I'm going to try a few more things, take a look at some of the resources people have suggested, and then maybe give up on FTPro completely.  I don't mind so much paying for software that turns out useless, but it does bug me that I won't have my world preserved in a single datafile that I can reproject at any point.

----------


## Jaell

Phew.  Just spent 5 minutes banging my head against this editing wall.  More and more, FTPro is annoying me.  I try to fill in the Adriatic, and I just end up making the Appenino taller.  If I enter a value and try to paint the selection to that elevation (i.e., rather than raising or lowering terrain, simply entering "50" feet and trying to paint the terrain to that elevation), nothing happens.  Filling in basins doesn't work.


Then I decided to go nuts and just try raising/lowering terrain, and putting in a value of "100" resulted in filling in 8000 ft-deep oceans with one sweep, and knocking 1500-ft tall hills into 1000-ft deep ocean with one sweep.

How the heck to people actually edit landforms in FTPro?

----------


## Master TMO

Can you post a before and after image of what you're seeing in the Adriatic?  I think I may have an idea of what's going on, but I'd have to see it to confirm, so I don't send you off on a wild goose chase.

----------


## Ryan K

Fractal Terrains, in my experience, is a difficult little beast to master successfully, especially if you have specific outcomes in mind and you're going about it through self-learning. But you'll get there. I used to fight with it a lot with little or no success. Now, I just don't know what I would do without it.

----------


## Omnigeek6

> Waldronate is the guild master of FT Pro and Wilbur. In the mean time, have you looked at Wilbur as well ? I was led to believe that it had some height manipulation ability too and I think its data is compatible with FT Pro.
> 
> Wilbur:
> http://www.ridgecrest.ca.us/~jslayton/software.html
> 
> Ravells has just posted about another height map editing program which might create data compatible with FT Pro:
> http://www.cartographersguild.com/sh...diting-program


Wilbur does in fact have height manipulation ability.

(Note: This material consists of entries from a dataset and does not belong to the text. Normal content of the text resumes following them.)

/-! ### Witnesses: a state and operands that meet the hypotheses of each statement, clause by clause -/

theorem test_witness_LegalWordsAreEncodings : decode 0x0400FFFF#32 = .ok (.crcVerify 0xFFFF#16) := by decide
theorem test_witness_DecodeByMatchingRow :
    (∃ r ∈ decodeTable, 0x020000FF#32 &&& r.mask = r.pattern) ∧
    (∀ r ∈ decodeTable, 0x02000100#32 &&& r.mask ≠ r.pattern) := by decide
/-- Both ends of each unassigned range and their legal neighbours (R51). -/
theorem test_witness_IllegalWordsExactly :
    (∀ op ∈ [0x05#8, 0x0F#8, 0x14#8, 0x1F#8, 0x22#8, 0x2F#8, 0x31#8, 0x3F#8, 0x42#8, 0xFF#8],
      decode (wordOf op 0#16) = .error .unassignedOpcode) ∧
    (∀ op ∈ [0x04#8, 0x10#8, 0x13#8, 0x20#8, 0x21#8, 0x30#8, 0x40#8, 0x41#8],
      (decode (wordOf op 0#16)).toOption.isSome) ∧
    decode 0x00010000#32 = .error .reservedNotZero ∧ s0.cmdErr = false := by decide
theorem test_witness_StepRunsDecodedCommand : (issuing [0x30000000#32]).inputs = .command 0x30000000#32 :: [] ∧
    decode 0x30000000#32 = .ok .seqNext := by decide
theorem test_witness_StepWithoutInput : s0.inputs = [] := by decide
theorem test_witness_StepKeepsInvariant :
    (rx .checksum2 [1#8, 2#8] [3#8]).Inv ∧ (rx .message [1#8, 2#8, 3#8, 4#8, 5#8, 6#8] []).Inv ∧
    (∃ t, step { rx .message [1#8, 2#8, 3#8, 4#8, 5#8, 6#8] [] with inputs := [.command 0x20000007#32] } =
      .next t) := ⟨by decide, by decide, _, rfl⟩
theorem test_witness_ResetValues : ({ s0 with inputs := [.reset] } : State).inputs = .reset :: [] := by decide
theorem test_witness_ResetForgetsTheRun :
    ({ txOpen with inputs := [.reset] } : State).inputs = .reset :: [] ∧
    ({ rx .message [1#8] [] with inputs := [.reset] } : State).inputs = .reset :: [] ∧
    txOpen.rxMaxBody = (rx .message [1#8] []).rxMaxBody ∧ txOpen.events = (rx .message [1#8] []).events := by decide
theorem test_witness_StepFrame : ∃ t, step (issuing [0x40000000#32]) = .next t := ⟨_, rfl⟩
theorem test_witness_RunIsCommandSequence :
    (issuing [0x10000000#32, 0x13000000#32]).inputs =
      ([Instr.txStart, Instr.txEnd].map fun i => Input.command (encode i)) ++ [] := by decide
theorem test_witness_IllegalCommandEffect : decode 0x05000000#32 = .error .unassignedOpcode ∧
    txOpen.txActive = true ∧ s0.txActive = false ∧
    (issuing [0x05000000#32, 0x30000000#32]).inputs =
      .command 0x05000000#32 :: .command (encode .seqNext) :: [] := by decide
theorem test_witness_AtMostOneStickyBit : ∃ t, step (issuing [0x05000000#32]) = .next t := ⟨_, rfl⟩
/-- CMD_ERR, RX_OVF and RX_SHORT each set by its event, and each cleared by its mask. -/
theorem test_witness_StickyBitsChangeTwoWays :
    (after (exec .txEnd s0)).map State.cmdErr = some true ∧
    (after (exec (.rxByte 7#8) (rx .message [1#8, 2#8, 3#8, 4#8, 5#8, 6#8] []))).map State.rxOvf = some true ∧
    (after (exec (.rxByte 0xB2#8) (rx .checksum2 [] [0x57#8]))).map State.rxShort = some true ∧
    (after (exec (.statusClear 7#3) { s0 with cmdErr := true, rxOvf := true, rxShort := true })) = some s0 ∧
    decode 0x05000000#32 = .error .unassignedOpcode ∧
    (after (stepWord 0x05000000#32 { s0 with rxOvf := true })) = some { s0 with cmdErr := true, rxOvf := true } := by
  decide +kernel
theorem test_witness_StickyBitsChangeNoBehaviour : Instr.rxByte 1#8 ≠ .statusRead := by decide
/-- For each opcode, a word that has it and is not its command: the illegal-word clauses of NopCommand, CrcInitCommand,
CrcByteCommand, CrcReadCommand, CrcVerifyCommand, TxStartCommand, TxByteCommand, TxSeqCommand, TxEndCommand,
RxByteCommand, RxResetCommand, SeqNextCommand, StatusReadCommand and StatusClearCommand. -/
theorem test_witness_illegal_forms :
    (∀ op ∈ [0x00#8, 0x01#8, 0x03#8, 0x10#8, 0x12#8, 0x13#8, 0x21#8, 0x30#8, 0x40#8],
      (wordOf op 1#16).extractLsb' 24 8 = op ∧ wordOf op 1#16 ≠ wordOf op 0#16) ∧
    (∀ op ∈ [0x02#8, 0x11#8, 0x20#8],
      (wordOf op 0x0100#16).extractLsb' 24 8 = op ∧ (wordOf op 0x0100#16).extractLsb' 8 16 ≠ 0#16) ∧
    (0x04010000#32).extractLsb' 24 8 = 0x04#8 ∧ (0x04010000#32).extractLsb' 16 8 ≠ 0#8 ∧
    (0x41000008#32).extractLsb' 24 8 = 0x41#8 ∧ (0x41000008#32).extractLsb' 3 21 ≠ 0#21 := by decide
theorem test_witness_CrcVerifyCommand :
    (0x916F#16).extractLsb' 8 8 = (0x6F91#16).extractLsb' 0 8 ∧
    (0x916F#16).extractLsb' 0 8 = (0x6F91#16).extractLsb' 8 8 ∧
    (0x916F#16).extractLsb' 8 8 ≠ (0x916F#16).extractLsb' 0 8 := by decide
/-- TxStartCommand, TxByteCommand, TxSeqCommand and TxEndCommand, each clause. -/
theorem test_witness_transmit_commands : txOpen.txActive = true ∧ s0.txActive = false ∧ s0.seq = 0#8 ∧
    (∃ t, exec .txStart txOpen = .next t) ∧ (∃ t, exec .txEnd txOpen = .next t) :=
  ⟨rfl, rfl, rfl, ⟨_, rfl⟩, ⟨_, rfl⟩⟩
theorem test_witness_RxByteCommand : s0.rxState = .idle ∧ ∃ t, exec (.rxByte 0x10#8) s0 = .next t :=
  ⟨rfl, ⟨_, rfl⟩⟩
theorem test_witness_RxResetCommand : s0.Inv ∧ s0.rxState = .idle := by decide
theorem test_witness_SeqNextCommand : ({ s0 with seq := 255#8 } : State).seq = 255#8 := by decide
theorem test_witness_StatusReadCommand :
    (rx .waitStart [] []).rxState = .waitStart ∧ (rx .waitStart [] []).txActive = false ∧
    (rx .waitStart [] []).cmdErr = false ∧ (rx .waitStart [] []).rxOvf = false ∧
    (rx .waitStart [] []).rxShort = false ∧ txOpen.rxState = .idle ∧ txOpen.txActive = true ∧
    txOpen.cmdErr = false ∧ ({ s0 with cmdErr := true } : State).cmdErr = true := by decide
/-- RxInIdle, RxInWaitStart, RxInMessage, RxInMessageEscape and RxInChecksum1. -/
theorem test_witness_receive_states :
    (rx .idle [] []).rxState = .idle ∧ (rx .waitStart [] []).rxState = .waitStart ∧
    (rx .message [1#8] []).rxState = .message ∧ (rx .messageEscape [1#8] []).rxState = .messageEscape ∧
    (rx .checksum1 [1#8] []).rxState = .checksum1 ∧ s0.Inv := by decide
/-- V-RX-1's last byte, V-RX-5's first frame, a mismatch, and V-RX-8's swapped checksum. -/
theorem test_witness_RxInChecksum2 :
    [0x96#8] ++ [0x78#8] = compute ([1#8, 2#8, 3#8, 4#8, 0x55#8] ++ [0x10#8, 0x03#8]) ∧
    [0x57#8] ++ [0xB2#8] = compute ([] ++ [0x10#8, 0x03#8]) ∧ ([] : List Byte).length < 4 ∧
    [0x57#8] ++ [0xB3#8] ≠ compute ([] ++ [0x10#8, 0x03#8]) ∧
    compute ([] ++ [0x10#8, 0x03#8]) = [0x57#8, 0xB2#8] ∧ (0x57#8 : Byte) ≠ 0xB2#8 := by decide +kernel
theorem test_witness_IdleClearsBuffers :
    (∃ t, exec (.rxByte 0x41#8) (rx .messageEscape [1#8] []) = .next t ∧ t.rxState = .idle) ∧
    (rx .messageEscape [1#8] []).rxState ≠ .idle := ⟨⟨_, rfl, rfl⟩, by decide⟩
theorem test_witness_AppendWithinCapacity :
    (rx .message [1#8, 2#8, 3#8, 4#8, 5#8, 6#8] []).rxMsg.length = 6 ∧
    (rx .message [1#8, 2#8, 3#8, 4#8, 5#8] []).rxMsg.length + 1 = 6 ∧ s0.rxMaxBody = 6 := by decide
theorem test_witness_UnpackSplitsHeader : 4 ≤ ([1#8, 2#8, 3#8, 4#8] : List Byte).length := by decide
/-- A frame with other commands between its transmit commands. -/
theorem test_witness_StreamingIsPack : s0.txActive = false ∧
    [Instr.crcInit, .txStart, .txByte 1#8, .rxByte 5#8, .txByte 2#8, .txByte 3#8, .seqNext, .txByte 4#8, .txEnd,
      .statusRead].filter isTxCommand = .txStart :: ([1#8, 2#8, 3#8, 4#8] ++ []).map .txByte ++ [.txEnd] := by decide
/-- The payload that just fits, and the empty one. -/
theorem test_witness_RoundTrip : s0.rxState = .idle ∧ 4 + [0x10#8, 0x41#8].length ≤ s0.rxMaxBody ∧
    4 + ([] : List Byte).length ≤ s0.rxMaxBody := by decide
theorem test_witness_OnlyNextMovesCounter :
    txOpen.txActive = true ∧ s0.txActive = false ∧ Instr.nop ≠ .seqNext ∧ Instr.nop ≠ .txSeq := by decide
theorem test_witness_CounterRunsInOrder :
    txOpen.txActive = true ∧ ∀ i ∈ [Instr.seqNext, Instr.txSeq], i = .seqNext ∨ i = .txSeq := by decide
theorem test_witness_ResultsFromFourCommands :
    (∃ t, exec .crcRead s0 = .next t) ∧ (∃ t, exec .nop s0 = .next t) ∧
    decode 0x03000001#32 = .error .operandBreaksForm ∧ (∃ t, stepWord 0x03000001#32 s0 = .next t) :=
  ⟨⟨_, rfl⟩, ⟨_, rfl⟩, by decide, ⟨_, rfl⟩⟩
theorem test_witness_TransmitAndReceiveIndependent :
    isTxCommand .txSeq = true ∧ isRxCommand (.rxByte 0x10#8) = true := by decide
theorem test_witness_OpenFrameEndsTwoWays :
    (∃ t, step { txOpen with inputs := [.command 0x13000000#32] } = .next t ∧ t.txActive = false) ∧
    (∃ t, step { txOpen with inputs := [.reset] } = .next t ∧ t.txActive = false) ∧ txOpen.txActive = true :=
  ⟨⟨_, rfl, rfl⟩, ⟨_, rfl, rfl⟩, rfl⟩
theorem test_witness_HostCrcIsItsOwn : Instr.txEnd ≠ .crcInit ∧ Instr.txEnd ≠ .crcRead ∧
    (∀ d, Instr.txEnd ≠ .crcByte d) ∧ ∀ k, Instr.txEnd ≠ .crcVerify k :=
  ⟨by decide, by decide, fun _ => Instr.noConfusion, fun _ => Instr.noConfusion⟩
theorem test_witness_TransmitCrcUnobservedOutsideFrame : s0.txActive = false := by decide
theorem test_witness_PseudoInstructionEffects : s0.txActive = false := by decide
/-- R54: the commands TX_SEQ and TX_END keep their own opcodes; form Z takes no operand; a comment is dropped. -/
theorem test_assemble_opcodes : assembleLine "TX_SEQ".toList = .ok (some 0x12000000#32) ∧
    assembleLine "TX_END ; done".toList = .ok (some 0x13000000#32) ∧
    assembleLine "TX_END 0".toList = .error .badOperand := by decide
theorem test_witness_AssemblerMakesCommandWords :
    assembleLine "RX_BYTE 0x10".toList = .ok (some 0x20000010#32) ∧
    ';' ∉ "TX_BYTE 65 ".toList ∧ '\'' ∉ "TX_BYTE 65 ".toList := by decide
theorem test_witness_ComputeAndVerify : ([0x6F#8, 0x91#8] : List Byte).length = 2 := by decide
theorem test_witness_OneWrongByteIsDetected : (0x54#8 : Byte) ≠ 0x55#8 := by decide
theorem test_witness_AssemblerReadsOperands :
    NumberText "65".toList 65 ∧ NumberText "0x4F".toList 79 ∧ parseOperand .b "'A'".toList = some 65 ∧
    parseOperand .m "RX_SHORT | CMD_ERR".toList = some 5 :=
  ⟨.inl ⟨[6, 5], by decide⟩, .inr ⟨[(4, true), (15, true)], by decide⟩, by decide, by decide⟩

Basically OP, what I recommend is:

1. Using photoshop, GIMP, or a similar image editing program, create a basic outline of your continents and large islands. Color what you want to be land white, and what you want to be ocean black.
2. Save that as a .png or .bmp file.
3. Open the file in Wilbur.
4. Using select> from terrain, select all the ocean and bring it to one or two miles below sea level. Select the land and bring it to around zero.
5. Using either filters>fill>mound (which unfortunately puts mountains in the centers of continents) or by using a brush (don't worry, it's not as hard as in FT pro) create some contours for your terrain, including where the major mountain ranges are.
6. For your oceans, you can just do a mound and then invert it. If it looks weird, try using fill basins.
7. Make it a bit random with percentage noise. I find a value of 5-10% works well.
8. Use the span filter to get your maximum and minimum heights how you want them.
9. Now erode it. Incise flow can work, but I prefer precipitation based, even if it takes longer. This will create more authentic-looking shapes. However, it will also wear down your mountains, so in step 7 you should make them a little higher than you want in the final result. This should also erode a bit of land and create continental shelves.
10. Adjust your land a bit with brushes and the exponent filter. If your continents are too high in altitude, you can probably use the subtract brush with high width and height but a low value, or use the exponent filter with a value for land between 1 (no change) and 2. If your mountains are too eroded, you can fix them with the span filter, but be careful, as it may affect the altitudes of low-lying land and shallow ocean.
11. Now smooth out your adjustments with a bit more erosion.
12. To make continental shelves, you can either use mathematical>offset to lower everything 500-1000 feet, or use the exponent filter with a value for "sea" of about 2. 
13. One more pass with the erosion filter should finish smoothing things out.

----------


## Robulous

> Phew.  Just spent 5 minutes banging my head against this editing wall.  More and more, FTPro is annoying me.  I try to fill in the Adriatic, and I just end up making the Appenino taller.  If I enter a value and try to paint the selection to that elevation (i.e., rather than raising or lowering terrain, simply entering "50" feet and trying to paint the terrain to that elevation), nothing happens.  Filling in basins doesn't work.
> 
> 
> Then I decided to go nuts and just try raising/lowering terrain, and putting in a value of "100" resulted in filling in 8000 ft-deep oceans with one sweep, and knocking 1500-ft tall hills into 1000-ft deep ocean with one sweep.
> 
> How the heck to people actually edit landforms in FTPro?


I discovered the solution to this a few days ago in the "FT Tutorial" at http://www.ridgenet.net/~jslayton/CGTutorial/index.html

It shows you how to change to a much higher editing resolution.

----------